The MSI Pro B860-VC holds a narrow edge in this group purely due to those two PCIe x1 slots. For most users the difference is academic, but builders who anticipate adding small expansion cards will find the MSI Pro the more accommodating platform.

Audio:
audio channels 7.1 7.1
Has S/PDIF Out port
audio connectors 2 3

Audio is one of the more interesting trade-off points between these two boards. Both support 7.1 surround sound, which is the relevant baseline for gaming headsets and home theater setups alike. Beyond that shared capability, each board makes a different choice about how to deliver audio connectivity.

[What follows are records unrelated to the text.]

/-! ## updCircuit -/

@[simp] theorem updCircuit_agenda (p : Nat) (f : Circuit → Circuit) : (updCircuit s p f).agenda = s.agenda := rfl
@[simp] theorem updCircuit_cur (p : Nat) (f : Circuit → Circuit) : (updCircuit s p f).cur = s.cur := rfl
@[simp] theorem updCircuit_freeCtr (p : Nat) (f : Circuit → Circuit) : (updCircuit s p f).freeCtr = s.freeCtr := rfl
@[simp] theorem updCircuit_nextId (p : Nat) (f : Circuit → Circuit) : (updCircuit s p f).nextId = s.nextId := rfl
@[simp] theorem updCircuit_cycle (p : Nat) (f : Circuit → Circuit) : (updCircuit s p f).cycle = s.cycle := rfl
@[simp] theorem updCircuit_ns (p : Nat) (f : Circuit → Circuit) : (updCircuit s p f).ns = s.ns := rfl
@[simp] theorem updCircuit_issues (p : Nat) (f : Circuit → Circuit) : (updCircuit s p f).issues = s.issues := rfl
@[simp] theorem updCircuit_gen (p : Nat) (f : Circuit → Circuit) : (updCircuit s p f).gen = s.gen := rfl
@[simp] theorem updCircuit_dev (p : Nat) (f : Circuit → Circuit) : (updCircuit s p f).dev = s.dev := rfl
@[simp] theorem updCircuit_status (p : Nat) (f : Circuit → Circuit) : (updCircuit s p f).status = s.status := rfl
@[simp] theorem updCircuit_haltDev (p : Nat) (f : Circuit → Circuit) : (updCircuit s p f).haltDev = s.haltDev := rfl
@[simp] theorem updCircuit_mem (p : Nat) (f : Circuit → Circuit) : (updCircuit s p f).mem = s.mem := rfl
@[simp] theorem updCircuit_keyTag (p : Nat) (f : Circuit → Circuit) : (updCircuit s p f).keyTag = s.keyTag := rfl
@[simp] theorem updCircuit_olds (p : Nat) (f : Circuit → Circuit) : (updCircuit s p f).olds = s.olds := rfl
@[simp] theorem updCircuit_keys (p : Nat) (f : Circuit → Circuit) : (updCircuit s p f).keys = s.keys := rfl
@[simp] theorem updCircuit_epochs (p : Nat) (f : Circuit → Circuit) : (updCircuit s p f).epochs = s.epochs := rfl
@[simp] theorem updCircuit_hallmarks (p : Nat) (f : Circuit → Circuit) : (updCircuit s p f).hallmarks = s.hallmarks := rfl
@[simp] theorem updCircuit_l2 (p : Nat) (f : Circuit → Circuit) : (updCircuit s p f).l2 = s.l2 := rfl
@[simp] theorem updCircuit_arrivals (p : Nat) (f : Circuit → Circuit) : (updCircuit s p f).arrivals = s.arrivals := rfl
@[simp] theorem updCircuit_signals (p : Nat) (f : Circuit → Circuit) : (updCircuit s p f).signals = s.signals := rfl
@[simp] theorem updCircuit_presence (p : Nat) (f : Circuit → Circuit) : (updCircuit s p f).presence = s.presence := rfl
@[simp] theorem updCircuit_ccache (p : Nat) (f : Circuit → Circuit) : (updCircuit s p f).ccache = s.ccache := rfl
@[simp] theorem updCircuit_tlb1 (p : Nat) (f : Circuit → Circuit) : (updCircuit s p f).tlb1 = s.tlb1 := rfl
@[simp] theorem updCircuit_tlb2 (p : Nat) (f : Circuit → Circuit) : (updCircuit s p f).tlb2 = s.tlb2 := rfl
@[simp] theorem updCircuit_therm (p : Nat) (f : Circuit → Circuit) : (updCircuit s p f).therm = s.therm := rfl
@[simp] theorem updCircuit_clkstep (p : Nat) (f : Circuit → Circuit) : (updCircuit s p f).clkstep = s.clkstep := rfl
@[simp] theorem updCircuit_ecoef (p : Nat) (f : Circuit → Circuit) : (updCircuit s p f).ecoef = s.ecoef := rfl
@[simp] theorem updCircuit_payer (p : Nat) (f : Circuit → Circuit) : (updCircuit s p f).payer = s.payer := rfl
@[simp] theorem updCircuit_charges (p : Nat) (f : Circuit → Circuit) : (updCircuit s p f).charges = s.charges := rfl
@[simp] theorem updCircuit_hostHoles (p : Nat) (f : Circuit → Circuit) : (updCircuit s p f).hostHoles = s.hostHoles := rfl
@[simp] theorem updCircuit_cores (p : Nat) (f : Circuit → Circuit) : (updCircuit s p f).cores = s.cores := rfl
@[simp] theorem updCircuit_clusters (p : Nat) (f : Circuit → Circuit) : (updCircuit s p f).clusters = s.clusters := rfl
@[simp] theorem updCircuit_txs (p : Nat) (f : Circuit → Circuit) : (updCircuit s p f).txs = s.txs := rfl
@[simp] theorem updCircuit_blocks (p : Nat) (f : Circuit → Circuit) : (updCircuit s p f).blocks = s.blocks := rfl
@[simp] theorem updCircuit_cbs (p : Nat) (f : Circuit → Circuit) : (updCircuit s p f).cbs = s.cbs := rfl
@[simp] theorem updCircuit_launches (p : Nat) (f : Circuit → Circuit) : (updCircuit s p f).launches = s.launches := rfl
@[simp] theorem updCircuit_graphs (p : Nat) (f : Circuit → Circuit) : (updCircuit s p f).graphs = s.graphs := rfl
@[simp] theorem updCircuit_decrs (p : Nat) (f : Circuit → Circuit) : (updCircuit s p f).decrs = s.decrs := rfl
@[simp] theorem updCircuit_channels (p : Nat) (f : Circuit → Circuit) : (updCircuit s p f).channels = s.channels := rfl
@[simp] theorem updCircuit_buckets (p : Nat) (f : Circuit → Circuit) : (updCircuit s p f).buckets = s.buckets := rfl
@[simp] theorem updCircuit_queues (p : Nat) (f : Circuit → Circuit) : (updCircuit s p f).queues = s.queues := rfl
@[simp] theorem updCircuit_lastq (p : Nat) (f : Circuit → Circuit) : (updCircuit s p f).lastq = s.lastq := rfl
@[simp] theorem updCircuit_nmus (p : Nat) (f : Circuit → Circuit) : (updCircuit s p f).nmus = s.nmus := rfl
@[simp] theorem updCircuit_colls (p : Nat) (f : Circuit → Circuit) : (updCircuit s p f).colls = s.colls := rfl
@[simp] theorem updCircuit_ctxs (p : Nat) (f : Circuit → Circuit) : (updCircuit s p f).ctxs = s.ctxs := rfl
@[simp] theorem updCircuit_holder (p : Nat) (f : Circuit → Circuit) : (updCircuit s p f).holder = s.holder := rfl
@[simp] theorem updCircuit_frameOwner (p : Nat) (f : Circuit → Circuit) : (updCircuit s p f).frameOwner = s.frameOwner := rfl
@[simp] theorem updCircuit_heldRecords (p : Nat) (f : Circuit → Circuit) : (updCircuit s p f).heldRecords = s.heldRecords := rfl
@[simp] theorem updCircuit_images (p : Nat) (f : Circuit → Circuit) : (updCircuit s p f).images = s.images := rfl
@[simp] theorem updCircuit_handles (p : Nat) (f : Circuit → Circuit) : (updCircuit s p f).handles = s.handles := rfl
@[simp] theorem updCircuit_fmSources (p : Nat) (f : Circuit → Circuit) : (updCircuit s p f).fmSources = s.fmSources := rfl
@[simp] theorem updCircuit_mailboxSeq (p : Nat) (f : Circuit → Circuit) : (updCircuit s p f).mailboxSeq = s.mailboxSeq := rfl
@[simp] theorem updCircuit_mailboxStatus (p : Nat) (f : Circuit → Circuit) : (updCircuit s p f).mailboxStatus = s.mailboxStatus := rfl
@[simp] theorem updCircuit_mailboxReq (p : Nat) (f : Circuit → Circuit) : (updCircuit s p f).mailboxReq = s.mailboxReq := rfl
@[simp] theorem updCircuit_lanes (p : Nat) (f : Circuit → Circuit) : (updCircuit s p f).lanes = s.lanes := rfl
@[simp] theorem updCircuit_sentPkts (p : Nat) (f : Circuit → Circuit) : (updCircuit s p f).sentPkts = s.sentPkts := rfl
@[simp] theorem updCircuit_reqs (p : Nat) (f : Circuit → Circuit) : (updCircuit s p f).reqs = s.reqs := rfl
@[simp] theorem updCircuit_reqQueue (p : Nat) (f : Circuit → Circuit) : (updCircuit s p f).reqQueue = s.reqQueue := rfl
@[simp] theorem updCircuit_tags (p : Nat) (f : Circuit → Circuit) : (updCircuit s p f).tags = s.tags := rfl
@[simp] theorem updCircuit_sources (p : Nat) (f : Circuit → Circuit) : (updCircuit s p f).sources = s.sources := rfl
@[simp] theorem updCircuit_flagWaits (p : Nat) (f : Circuit → Circuit) : (updCircuit s p f).flagWaits = s.flagWaits := rfl
@[simp] theorem updCircuit_linkRing (p : Nat) (f : Circuit → Circuit) : (updCircuit s p f).linkRing = s.linkRing := rfl
@[simp] theorem updCircuit_linkTail (p : Nat) (f : Circuit → Circuit) : (updCircuit s p f).linkTail = s.linkTail := rfl
@[simp] theorem updCircuit_linkHeadHost (p : Nat) (f : Circuit → Circuit) : (updCircuit s p f).linkHeadHost = s.linkHeadHost := rfl
@[simp] theorem updCircuit_linkHeadFm (p : Nat) (f : Circuit → Circuit) : (updCircuit s p f).linkHeadFm = s.linkHeadFm := rfl
@[simp] theorem updCircuit_ports (p : Nat) (f : Circuit → Circuit) : (updCircuit s p f).ports = s.ports := rfl
@[simp] theorem updCircuit_buckles (p : Nat) (f : Circuit → Circuit) : (updCircuit s p f).buckles = s.buckles := rfl
@[simp] theorem updCircuit_reqId (p : Nat) (f : Circuit → Circuit) : (updCircuit s p f).reqId = s.reqId := rfl
@[simp] theorem updCircuit_scripts (p : Nat) (f : Circuit → Circuit) : (updCircuit s p f).scripts = s.scripts := rfl
@[simp] theorem updCircuit_scriptQueue (p : Nat) (f : Circuit → Circuit) : (updCircuit s p f).scriptQueue = s.scriptQueue := rfl
@[simp] theorem updCircuit_scriptLast (p : Nat) (f : Circuit → Circuit) : (updCircuit s p f).scriptLast = s.scriptLast := rfl
@[simp] theorem updCircuit_outbox (p : Nat) (f : Circuit → Circuit) : (updCircuit s p f).outbox = s.outbox := rfl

The ROG Strix B860-F includes an S/PDIF optical output, which allows a direct digital connection to external DACs, AV receivers, or soundbars — bypassing the onboard analog circuitry entirely for cleaner signal transmission. However, it offers only 2 analog audio connectors. The MSI Pro B860-VC flips this: no S/PDIF, but 3 analog connectors, giving users more simultaneous analog device connections — handy for setups with separate front/rear speaker pairs or multiple analog peripherals plugged in at once.

Which board has the edge depends entirely on the user′s audio setup. The ROG Strix is the stronger choice for anyone routing audio digitally to external equipment via S/PDIF, while the MSI Pro serves analog-first setups more conveniently. Neither is strictly superior — they simply cater to different audio workflows, making this group a draw with a use-case caveat.

Storage:
Supports RAID 1
Supports RAID 10 (1+0)
Supports RAID 5
Supports RAID 0
Supports RAID 0+1

RAID support is perfectly mirrored across both boards. The Asus ROG Strix B860-F and the MSI Pro B860-VC both support RAID 0, 1, 5, and 10 — covering the full practical spectrum from pure performance striping (RAID 0) to redundancy-focused mirroring (RAID 1) to the balanced parity and capacity of RAID 5 and the combined stripe-and-mirror of RAID 10. Neither board supports RAID 0+1, but that configuration is rarely missed given that RAID 10 serves essentially the same purpose with better fault tolerance.

For a buyer whose decision hinges on storage redundancy or multi-drive performance configurations, these two boards offer no grounds for differentiation whatsoever. This group is a complete tie — the RAID feature set is identical, and no advantage exists on either side.

Comparison Summary & Verdict

After examining all available specifications, both boards deliver a solid B860-chipset foundation with DDR5 support, Wi-Fi 7, and Thunderbolt 4. However, their strengths point to different audiences. The Asus ROG Strix B860-F Gaming WiFi stands out with its 4 M.2 slots, higher overclocked RAM ceiling of 9066 MHz, HDMI and DisplayPort video outputs, RGB lighting, and a USB 3.2 Gen 2x2 port, making it the stronger choice for enthusiasts and content creators who demand maximum storage and display flexibility. The MSI Pro B860-VC Wi-Fi, on the other hand, offers a TPM connector, 2 PCIe x1 slots, more audio connectors, and a broader expansion header layout, making it a practical, business-oriented option for users who prioritize platform compatibility and straightforward system integration over gaming aesthetics.

Asus ROG Strix B860-F Gaming WiFi
Buy Asus ROG Strix B860-F Gaming WiFi if...

Buy the Asus ROG Strix B860-F Gaming WiFi if you want more M.2 storage slots, a higher overclocked RAM speed, built-in HDMI and DisplayPort outputs, RGB lighting, and a USB 3.2 Gen 2x2 port for a feature-rich enthusiast build.

MSI Pro B860-VC Wi-Fi
Buy MSI Pro B860-VC Wi-Fi if...

Buy the MSI Pro B860-VC Wi-Fi if you need a TPM connector for business or security requirements, prefer additional PCIe x1 expansion slots, or want a no-frills board with broader internal expansion header support.